Homologous Recombination Deficiency is Detectable from H&E Whole Slide Images in Real World Prostate Needle Core Biopsies

USCAP 2023 Annual Meeting PRESENTATION
Authors Abbas A Rizvi, PhD, Kunal Nagpal, MS, Rohan Joshi, MD, PhD, Geoffrey Schau, PhD, Rachel Baits, BS, Yoni Muller, BA, Martin C Stumpe, PhD, Nike Beaubier, MD

Homologous recombination deficiency (HRD) is an increasingly important molecular phenotype
given the development of targeted treatments for HRD positive tumors. While HRD is routinely
assessed in breast and ovarian cancer, prostate cancer patients with homologous
recombination repair (HRR) gene loss may also benefit from targeted therapy. Here, we applied
weakly supervised deep learning to predict HRD status from hematoxylin and eosin (H&E)
stained whole-slide images (WSIs) in prostate cancer as a potential screening assay for
confirmatory sequencing.

Real world prostate cancer tumor biopsy and resection specimens were collected; each sample
additionally included: 1) clinical characteristics, 2) molecular profiles via DNA/RNA sequencing,
and 3) digitized WSI data. The ground truth HRD status for each WSI was generated from an
analytically validated commercial assay that relies on RNA expression. Attention-based
multiple-instance-learning networks were trained to predict HRD status from WSIs. All WSIs
(N=3210, HRD+ 8.1%) were split into training (N=2038, HRD+ 7.8%), tuning (N=455, HRD+
9.8%), and test sets (N=332, HRD+ 8.4%). The test set consisted of needle core biopsies
scanned on Leica GT450, while the training/tuning sets included biopsies and resections
scanned on Leica GT450 or Philips UFS instruments.

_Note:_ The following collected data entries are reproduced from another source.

-- ==== Sys2Proof/Syntax.lean ====
section
/-! DEFINITION. The commands of the block and the values they carry. -/

namespace Sys2Proof

/-- The kinds of register page (Tables 19-1 to 19-3). -/
inductive PageKind where
  | BNK | TNK | GSW | ARB | MOD | HC | ENG | ERP | FMN | MIX | CRY
  | STW | CTX | DBG | TBS | MMAP | VTC | THL | EVM | TWN | PRS | BOOT
  | TDB | TFQ | TTV | TQC | TCT | TMK | TEV
  deriving DecidableEq, Repr

/-- A register page: its kind and its instance (gallery, module, engine or context; 0 on central pages). -/
structure Page where
  kind : PageKind
  inst : Nat
  deriving DecidableEq, Repr

/-- A port of arrival (R115, R638): the steward port, the TAP, or a fabric module. -/
inductive Port where
  | steward
  | tap
  | module (m : Fin 16)
  deriving DecidableEq, Repr

/-- What the AVSBus brought in an interval: nothing was sent, a voltage in mV, a current in 10 mA, a status, or a
transaction that failed its three repeats. -/
inductive AvsRead where
  | none | failed
  | volt (mv : BitVec 10)
  | cur (i : BitVec 16)
  | status (bad : Bool)
  deriving DecidableEq, Repr

/-- Where a parity or storage error arises of itself (R81, R126, R127, R172, R402, R403, R444, R445, R494 to R496, R529, R579,
R622, R660, R695, R748). -/
inductive ParityAt where
  /-- A writable field of the register at a DPA, live or shadow. -/
  | field (dpa : BitVec 48)
  /-- A counter at a DPA. -/
  | counter (dpa : BitVec 48)
  | timeCounter
  /-- An entry of a translation cache: gallery, set, way. -/
  | xltCache (g : Fin 8) (set : Fin 256) (way : Fin 4)
  | spareMap (g : Fin 8)
  /-- Control state of an errand or combiner entry of a gallery. -/
  | errandState (g : Fin 8)
  /-- Held data of a combiner entry: gallery, entry, granule. -/
  | combinerData (g : Fin 8) (i : Fin 16) (granule : Fin 8)
  | resumeRecord (q : Fin 128)
  /-- A prefetched command of a ring. -/
  | prefetched (r : Fin 64)
  | scoreboard (g : Fin 8)
  /-- A tally record, corrected or not. -/
  | tally (p : Fin 8192) (corrected : Bool)
  /-- An uncorrectable holder record, by its place in the list. -/
  | holder (i : Fin 256)
  /-- An uncorrectable waiter record, or the hall's admission or release logic. -/
  | hall
  | checkUnit (g : Fin 8)
  /-- A live table entry of a crier: table, index. -/
  | table (g : Fin 8) (t : Fin 4) (i : Fin 2048)
  /-- A landing chunk pointer, or the step engine's state. -/
  | stepEngine (g : Fin 8)
  | twin
  | contextTable
  | portQueue
  | traceControl
  | purser
  /-- An entry of a context's fault buffer. -/
  | faultBuffer (c : Fin 16) (i : Fin 8)
  deriving DecidableEq, Repr

/-- A unit whose fault is fatal to the whole device (R40, R219). -/
inductive UnitAt where
  | switch (g : Fin 8)
  | arbiter (g : Fin 8)
  | stairNode (g : Fin 8)
  /-- The central block with a central page. -/
  | central (p : Fin 11)
  deriving DecidableEq, Repr

/-- The straps as the integrator ties them (R701). -/
structure Straps where
  twinEn : Bool := false
  twinRole : Bool := false
  refPri : Bool := false
  testMode : Bool := false
  deriving DecidableEq, Repr

/-- What the test of one line found: whether MARCH failed, whether RETEST failed, and granules of the saved copy that
fail their check on restore (R171). -/
structure LineTest where
  line : Nat
  march : Bool
  retest : Bool
  saveBad : Nat
  deriving DecidableEq, Repr

/-- A requester of a draw: its index (R793), its class and its urgency stamp. -/
structure Req where
  index : Nat
  cls : Nat
  urg : Nat
  deriving DecidableEq, Repr
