-- ==== Sys2Proof/Machine/Bits.lean ====
section
/-! DEFINITION. Bit fields, byte order (R8), signed readings and sparse tables: the helpers every family uses. -/

namespace Sys2Proof.Machine

/-- Bits `[lo + w - 1 : lo]` of a number. -/
def bits (n lo w : Nat) : Nat := (n >>> lo) % 2 ^ w

/-- One bit of a number. -/
def bit (n i : Nat) : Bool := n.testBit i

/-- 1 or 0. -/
def b2n (b : Bool) : Nat := if b then 1 else 0

/-- A number with bits `[lo + w - 1 : lo]` replaced by the low bits of `v`. -/
def putBits (n lo w v : Nat) : Nat := n - (bits n lo w) * 2 ^ lo + (v % 2 ^ w) * 2 ^ lo

/-- Bits of a register word, as a number. -/
def wbits (x : Word) (lo w : Nat) : Nat := bits x.toNat lo w

/-- The word whose ones are bits `[lo + w - 1 : lo]`. -/
def wmask (lo w : Nat) : Word := BitVec.ofNat 32 ((2 ^ w - 1) * 2 ^ lo)

/-- A register word with one field replaced. -/
def wput (x : Word) (lo w v : Nat) : Word :=
  (x &&& ~~~ (wmask lo w)) ||| (BitVec.ofNat 32 ((v % 2 ^ w) * 2 ^ lo))

/-- `n` bytes of a number, least significant first (R8). -/
def leBytes : Nat → Nat → List Byte
  | 0, _ => []
  | n + 1, v => BitVec.ofNat 8 v :: leBytes n (v / 256)

/-- The number of a little-endian byte string (R8). -/
def leNat : List Byte → Nat
  | [] => 0
  | b :: bs => b.toNat + 256 * leNat bs

/-- Byte `i` of a string, zero past its end. -/
def byteAt (bs : List Byte) (i : Nat) : Nat := (bs.getD i 0).toNat

/-- The number in `n` bytes of a string from byte `i` on. -/
def leAt (bs : List Byte) (i n : Nat) : Nat := leNat ((bs.drop i).take n)

/-- Exactly `n` bytes: cut, or filled with zeros. -/
def padTo (n : Nat) (bs : List Byte) : List Byte := (bs ++ List.replicate n 0).take n

/-- Exclusive-or of the bits of a number. -/
def parityN : Nat → Nat → Bool
  | 0, _ => false
  | k + 1, n => (n % 2 == 1) != parityN k (n / 2)

/-- The number of ones among the low `k` bits. -/
def popCount : Nat → Nat → Nat
  | 0, _ => 0
  | k + 1, n => n % 2 + popCount k (n / 2)

/-- The two's-complement reading of the low `w` bits. -/
def toSigned (w n : Nat) : Int :=
  let m := n % 2 ^ w
  if m < 2 ^ (w - 1) then (m : Int) else (m : Int) - (2 ^ w : Nat)

/-- The low `w` bits of an integer in two's complement. -/
def ofSigned (w : Nat) (i : Int) : Nat := (i % ((2 ^ w : Nat) : Int)).toNat

/-- The lowest index below `k` whose bit is clear, if any. -/
def lowestClear : Nat → Nat → Option Nat
  | 0, _ => none
  | k + 1, n => match lowestClear k n with
    | some i => some i
    | none => if n.testBit k then none else some k

/-- A number rounded down to a multiple. -/
def alignDown (a n : Nat) : Nat := a - a % n

/-! ### Sparse tables: lists of key and value with keys strictly rising -/

/-- The value of a key, if listed. -/
def find {α : Type} : List (Nat × α) → Nat → Option α
  | [], _ => none
  | (k, v) :: rest, key => if k = key then some v else find rest key

/-- The list with a key set, kept in rising order of keys. -/
def put {α : Type} : List (Nat × α) → Nat → α → List (Nat × α)
  | [], key, v => [(key, v)]
  | (k, u) :: rest, key, v =>
    if key < k then (key, v) :: (k, u) :: rest
    else if key = k then (key, v) :: rest
    else (k, u) :: put rest key v

/-- The list without a key. -/
def del {α : Type} (m : List (Nat × α)) (key : Nat) : List (Nat × α) := m.filter fun e => e.1 ≠ key

/-- The list without the keys from `lo` to `hi - 1`. -/
def delRange {α : Type} (m : List (Nat × α)) (lo hi : Nat) : List (Nat × α) :=
  m.filter fun e => ¬ (lo ≤ e.1 ∧ e.1 < hi)

/-- The keys of a list rise strictly. -/
def rising {α : Type} : List (Nat × α) → Bool
  | [] => true
  | [_] => true
  | (k, _) :: (k', v') :: rest => decide (k < k') && rising ((k', v') :: rest)

/-- The first element that satisfies a test, with the list without it. -/
def takeFirst {α : Type} (p : α → Bool) : List α → Option (α × List α)
  | [] => none
  | x :: xs => if p x then some (x, xs) else (takeFirst p xs).map fun r => (r.1, x :: r.2)

/-- The list with element `i` changed, unchanged past its end. -/
def modAt {α : Type} (f : α → α) : Nat → List α → List α
  | _, [] => []
  | 0, x :: xs => f x :: xs
  | i + 1, x :: xs => x :: modAt f i xs

/-- Fold a state change over a list, left to right. -/
def foldS {σ α : Type} (f : α → σ → σ) : List α → σ → σ
  | [], s => s
  | x :: xs, s => foldS f xs (f x s)

end Sys2Proof.Machine
end

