-- ==== Sys2Proof/Machine/RegMap.lean ====
section
/-! DEFINITION. The register map of chapter 19 (R750, R757): every register of every page with its fields, their
attribute classes (Table 3-11) and reset values, and a named descriptor of each field. -/

namespace Sys2Proof.Machine

/-- A field's place on its page: the offset of its register, the stride to the next instance of an indexed register,
its lowest bit and its width. -/
structure Fld where
  off : Nat
  stride : Nat
  lo : Nat
  w : Nat
  deriving DecidableEq, Repr

/-- The attribute classes of Table 3-11. -/
inductive Attr where
  | ro | rwL | rwS | rwH | w1c | wo | cntW | cntS
  deriving DecidableEq, Repr

/-- One field of a register: lowest bit, width, class, reset value. -/
structure FieldDef where
  lo : Nat
  w : Nat
  attr : Attr
  reset : Nat
  deriving DecidableEq, Repr

/-- One register, or an indexed group of registers. A `wide` register is a CNT-W pair: LO at `off`, HI at `off + 4`. -/
structure RegDef where
  off : Nat
  stride : Nat
  count : Nat
  wide : Bool
  fields : List FieldDef
  deriving DecidableEq, Repr

/-- The descriptor of instance `i` of an indexed field. -/
def Fld.at (f : Fld) (i : Nat) : Fld := { f with off := f.off + f.stride * i }

namespace F
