-- ==== Sys2Proof/Machine/Mem.lean ====
section
/-! DEFINITION. Memory by device physical address: targets and their refusals (R87 to R94, R39), line reads, writes and
atomics at SRAM and HBM, mirrored where twin mode asks for it (R593 to R596). -/

namespace Sys2Proof.Machine

/-- Where a line lies: a bank's line, or a stack's line. -/
inductive Tgt where
  | sram (b l : Nat)
  | hbm (g line : Nat)
  deriving DecidableEq, Repr

/-- Why a DPA names no line: reserved or not memory (R88), beyond the capacity or the alias (R89, R93), on a stack that
is not UP (R39). -/
inductive TgtErr where
  | reserved | range | gone
  deriving DecidableEq, Repr

/-- The line of a stack offset, if the stack has it (R89) and serves it (R39). -/
def State.stackTgt (s : State) (g off : Nat) : Except TgtErr Tgt :=
  if s.hcLines g * 64 ≤ off then .error .range
  else if s.hcGone g then .error .gone
  else .ok (.hbm g (off / 64))

/-- The line that a DPA names. -/
def State.target (s : State) (dpa : Nat) : Except TgtErr Tgt :=
  match region dpa with
  | .sram => let x := s.locate dpa; .ok (.sram x.1 x.2)
  | .hbm g off => s.stackTgt g off
  | .aliasHbm a =>
    if s.get pgMMAP F.MMAP_HBM_ALIAS_SIZE_GIB * 2 ^ 30 ≤ a then .error .range
    else let x := aliasLocate a; if s.hcGone x.1 then .error .gone else s.stackTgt x.1 x.2
  | _ => .error .reserved

/-- The flags of a refused target (R88, R89). (DEDUCED, log entry 35) -/
def State.flagTarget (s : State) (dpa : Nat) (e : TgtErr) : State :=
  match e with
  | .reserved => s.raise pgMMAP Err.MMAP_RESERVED_DPA (detMem dpa 0 0 0 0) true
  | .range => s.raise pgMMAP Err.MMAP_HBM_OUT_OF_RANGE (detMem dpa 0 0 0 0)
  | .gone => s

/-- A target serves accesses now: the MMAP page does not hold SRAM (R122), the stack's admission is open (R318) and its
channel carries ordinary bursts (R295, R310). (DEDUCED, log entry 51) -/
def State.tgtOpen (s : State) (t : Tgt) : Bool :=
  match t with
  | .sram _ _ => s.running pgMMAP
  | .hbm g line => s.hcOpen g && s.hcChanOpen g (s.hbmAddr g line).chan

/-- The gallery whose block serves a target. -/
def Tgt.gallery : Tgt → Nat
  | .sram b _ => b / 64
  | .hbm g _ => g

/-- A target serves the steward now, the emergency requester of stack admission: with a slot free, whatever the shares
(R188, R194, Table 5-1). -/
def State.stwOpen (s : State) (t : Tgt) : Bool :=
  s.tgtOpen t && (match t with
    | .sram _ _ => true
    | .hbm g _ => decide ((s.hc g).queue.length < 2048))

/-- Two addresses name the same stored line, by either name that a line of a stack has (R94). -/
def State.sameLine (s : State) (a b : Nat) : Bool :=
  alignDown a 64 == alignDown b 64 || (match s.target a, s.target b with
    | .ok x, .ok y => x == y
    | _, _ => false)

/-- The regulated queues on an access's way admit it: the request buffer of its first hop (R33), and stack admission, where
it stays behind the waiting requests of its source and class (R194, R208, R285). -/
def State.tgtAdmits (s : State) (t : Tgt) (a : Acc) : Bool :=
  s.routeFree a t.gallery && (match t with
    | .sram _ _ => true
    | .hbm g _ => s.hcAdmits g a.cls a.urg && !(a.remote g && (s.hc g).waiting.any fun w => w.cls == a.cls && w.source g == 5))

/-- A target serves an access now: it is open, its gallery's limiter lets the line through (R671) unless the access is
exempt (R206), and every queue on the way admits it. -/
def State.tgtFree (s : State) (t : Tgt) (a : Acc) (exempt : Bool := false) : Bool :=
  s.tgtOpen t && (exempt || s.limOpen t.gallery) && s.tgtAdmits t a

/-- A request of the requester `key` for the line at `dpa` is refused admission, and counted once until it is served
(R196). -/
def State.admHold (s : State) (a : Acc) (g key dpa : Nat) : State :=
  let again := (s.arb g).admWait.contains (key, alignDown dpa 64)
  let s := s.refuse g a.cls a.ctx again
  if again then s else s.setArb g { s.arb g with admWait := (key, alignDown dpa 64) :: (s.arb g).admWait }

/-- A requester found a target not free: counted once where the limiter held it, or where a queue refused it. -/
def State.tgtHold (s : State) (t : Tgt) (a : Acc) (key dpa : Nat) (exempt : Bool := false) : State :=
  if !s.tgtOpen t then s
  else if !exempt && !s.limOpen t.gallery then s.limHold t.gallery key
  else if s.routeFree a t.gallery then s.admHold a t.gallery key dpa
  else
    let again := (s.arb a.src).admWait.contains (key, alignDown dpa 64)
    let s := s.admHold a a.src key dpa
    if again then s else s.count (gswPage a.src) (F.GSW_STAIR_HELD.at (stairHop ((t.gallery + 8 - a.src) % 8)))

/-- A request that was refused is served, or withdrawn. -/
def State.admDone (s : State) (g key dpa : Nat) : State :=
  if (s.arb g).admWait.contains (key, alignDown dpa 64) then
    s.setArb g { s.arb g with admWait := (s.arb g).admWait.erase (key, alignDown dpa 64) }
  else s
def State.tgtGo (s : State) (t : Tgt) (a : Acc) (key dpa : Nat) : State := (s.admDone t.gallery key dpa).admDone a.src key dpa

/-- Read the line of a target, for a gallery: requester and named bytes for the accounts (R198). -/
def State.tgtReadTo (s : State) (t : Tgt) (a : Acc) (n : Nat) (dst : Nat) : LineRd × State :=
  match t with
  | .sram b l => (s.servedTo a (b / 64) 0 n true false dst).bankRead b l
  | .hbm g line => s.hbmReadNow g line a n dst
/-- Read the line of a target for its requester. -/
def State.tgtRead (s : State) (t : Tgt) (a : Acc) (n : Nat) : LineRd × State := s.tgtReadTo t a n a.src

/-- A line of a stack after a queued write of it: the slot's line, or the line merged with a partial write (R288, R289). -/
def StackReq.after (l : LineRd) (r : StackReq) : LineRd :=
  if r.complete then r.slotLine
  else
    let m := mergeLine l r.en r.data r.pois
    { r with data := m.data, pois := m.pois }.slotLine

/-- The line of a target as read, without effect: of a stack, after every queued write of the line (R288). -/
def State.tgtPeek (s : State) (t : Tgt) : LineRd :=
  match t with
  | .sram b l => s.linePeek b l
  | .hbm g line => ((s.hc g).queue.filter fun r => r.line == line && r.write).foldl StackReq.after (s.hbmPeek g line)

/-- Write enabled bytes of the line of a target on this die. -/
def State.tgtWrite (s : State) (t : Tgt) (en : Nat) (data : List Byte) (pois : Nat) (a : Acc) (n : Nat) : WrOut × State :=
  match t with
  | .sram b l => (s.served a (b / 64) 0 n false true).bankWrite b l en data pois
  | .hbm g line => s.hbmWriteNow g line en data pois a n

/-- Bytes of a line placed at an offset, zeros elsewhere; and the enables of bytes `[off, off + n)`. -/
def atOffset (off : Nat) (bs : List Byte) : List Byte := padTo 64 (List.replicate off 0 ++ bs)
def enables (off n : Nat) : Nat := (2 ^ n - 1) * 2 ^ off

/-- Enables widened to whole granules. -/
def wholeGranules (en : Nat) : Nat :=
  (List.range 8).foldl (fun a j => a + (if bits en (8 * j) 8 = 0 then 0 else 255 * 2 ^ (8 * j))) 0

/-- The granules of a line that hold poison, as a mask. -/
def LineRd.poisonMask (r : LineRd) : Nat := (List.range 8).foldl (fun n j => n + b2n (r.poison j) * 2 ^ j) 0

/-- The body of the M_APPLY of a line as it now stands (R594). -/
def State.lineBody (s : State) (mkind dpa : Nat) (t : Tgt) (en kspec : Nat) (old : List Byte) : MirBody :=
  let r := s.tgtPeek t
  let en := wholeGranules en
  { mkind := mkind, addr := alignDown dpa 64, len := 63, en := en, kspec := kspec, slots := r.bytes ++ old
    poison := (List.range 8).foldl (fun n j => n + b2n (r.poison j && bits en (8 * j) 8 != 0) * 2 ^ j) 0 }

/-- A write of the line at `dpa` by a requester of this die. In a pair the sequencer applies it and sends it; the other
die only sends it. The report is there at once, or comes with `fin` when the peer answers (R593, R594). -/
def State.memWrite (s : State) (dpa : Nat) (t : Tgt) (en : Nat) (data : List Byte) (pois : Nat) (a : Acc) (n : Nat) (o : MirOrg)
    (fin : WrOut → MirDone) : Option WrOut × State :=
  match s.mirRegion dpa with
  | none => let w := s.tgtWrite t en data pois a n; (some w.1, w.2)
  | some _ =>
    if s.forwards then
      (none, s.mirForward o { mkind := mkLINE, addr := alignDown dpa 64, len := 63, poison := pois, en := en, slots := data } (fin {}))
    else
      let w := s.tgtWrite t en data pois a n
      let r := w.2.mirApply o { w.2.lineBody mkLINE dpa t en 0 [] with st := w.1.status.code } w.2.dieNo 0 (alignDown dpa 64) (fin w.1)
      (if r.1 then none else some w.1, r.2)

/-! ### Atomics -/

/-- What an atomic returns: its status and old values with poison marks. -/
structure AtomOut where
  st : Nat
  bytes : List PByte
  deriving DecidableEq, Repr

/-- The enabled range of an atomic: bytes `[off, off + n)` of the old line, marked where a granule was poisoned. -/
def atomOut (r : LineRd) (w : WrOut) (off n : Nat) : AtomOut :=
  ⟨w.status.code, ((List.range n).map fun i => (r.bytes.getD (off + i) 0, w.poison.testBit ((off + i) / 8)))⟩

/-- KSPEC of an atomic (Table 14-3). -/
def AtomReq.kspec (a : AtomReq) : Nat :=
  let fmt := match a.fmt with
    | .raw8 => 0 | .fp32 => 1 | .bf16 => 2 | .fp16 => 3 | .e4m3 => 4 | .e5m2 => 5 | .int8 => 6 | .int4 => 7 | .int16 => 8 | .int32 => 9
  let op := match a.atop with
    | .add => 0 | .swap => 1 | .cswap => 2
  let rnd := match a.rnd with
    | .rne => 0 | .rtz => 1 | .stoch => 2
  fmt + op * 2 ^ 4 + rnd * 2 ^ 7 + b2n a.sat * 2 ^ 9 + b2n a.fetch * 2 ^ 10 + a.salt * 2 ^ 16

/-- The operand bytes of an atomic in the order of R249: from the first byte `off`; compare values from byte 0 and new
values from byte 32 for CSWAP. -/
def AtomReq.wire (a : AtomReq) (off : Nat) : List Byte :=
  if a.atop == .cswap then padTo 32 (a.cmp.drop off) ++ padTo 32 (a.opnd.drop off) else padTo 64 (a.opnd.drop off)

/-- An atomic request from its fields and operand bytes in the order of R249. (DEDUCED, log entry 39) -/
def mkAtom (kspec key off n : Nat) (data : List Byte) : Option AtomReq :=
  match Atop.ofCode (bits kspec 4 3), Fmt.ofCode (bits kspec 0 4), Rnd.ofCode (bits kspec 7 2) with
  | some op, some f, some r =>
    let c := op == .cswap
    some { atop := op, fmt := f, rnd := r, sat := bit kspec 9, fetch := bit kspec 10, salt := bits kspec 16 16, key := key
           en := enables off n, opnd := atOffset off (if c then (data.drop 32).take n else data.take n)
           cmp := if c then atOffset off (data.take n) else [] }
  | _, _, _ => none

/-- An atomic on the line at `dpa`, whose enabled range is `[off, off + n)`: refused, done, or on its way to the
sequencer (R147, R596). -/
inductive AtomRes where
  | refused
  | done (o : AtomOut)
  | later
  deriving DecidableEq, Repr

def State.memAtomic (s : State) (dpa : Nat) (t : Tgt) (a : AtomReq) (off n : Nat) (who : Acc) (o : MirOrg) (fin : AtomOut → MirDone) :
    AtomRes × State :=
  match t with
  | .hbm g _ => (.refused, s.raise ⟨.BNK, g⟩ Err.BNK_ATOMIC_ERROR)
  | .sram b l =>
    match s.mirRegion dpa with
    | none =>
      let r := (s.served who (b / 64) 0 n a.returns true).bankAtomic b l a
      match r.1 with
      | none => (.refused, r.2)
      | some (old, w) => (.done (atomOut old w off n), r.2)
    | some _ =>
      if s.forwards then
        if !a.legal then (.refused, s.raise (bnkPage b) Err.BNK_ATOMIC_ERROR)
        else (.later, s.mirForward o { mkind := mkATOM, addr := alignDown dpa 64, len := 63, en := a.en, kspec := a.kspec, slots := a.wire off }
          (fin ⟨0, []⟩))
      else
        let r := (s.served who (b / 64) 0 n a.returns true).bankAtomic b l a
        match r.1 with
        | none => (.refused, r.2)
        | some (old, w) =>
          let out := atomOut old w off n
          let m := r.2.mirApply o { r.2.lineBody mkATOM dpa t a.en a.kspec [] with st := out.st } r.2.dieNo 0 (alignDown dpa 64) (fin out)
          (if m.1 then .later else .done out, m.2)

end Sys2Proof.Machine
end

The cohort skewed towards high gleason scores (GS) and these high GS samples had a higher
prevalence of HRD (Table 1). Predicting HRD from WSI resulted in an area under receiving
operating characteristic (AUROC) of 0.73 [0.64-0.82 95% CI] on the test set (Figure 1A). At
70% sensitivity, the predictor had a 21.3% PPV across all samples compared to an underlying
prevalence of 8.4%. In additional analysis, we found that the model is able to effectively stratify
patients with BRCA double hit mutations (AUROC: 0.77 [0.68-0.84 95% CI], Figure 1B).
Performance remained robust in GS7-8 (AUROC 0.81, PPV 23.5% at 70% sensitivity) and
GS9-10 (AUROC 0.68, PPV 16.7% at 70% sensitivity). Visualization of high attention
HRD+/HRD- tiles suggest the model relies on dense tumor regions in making its predictions
(Figure 2).

An imaging-based model effectively predicts HRD status and BRCA double-hit mutations from
routine H&E images. This low-cost and rapid detection capability could help to prioritize tissue
for confirmatory molecular testing and better identify populations that may benefit from existing
therapy or clinical trial enrollment eligibility.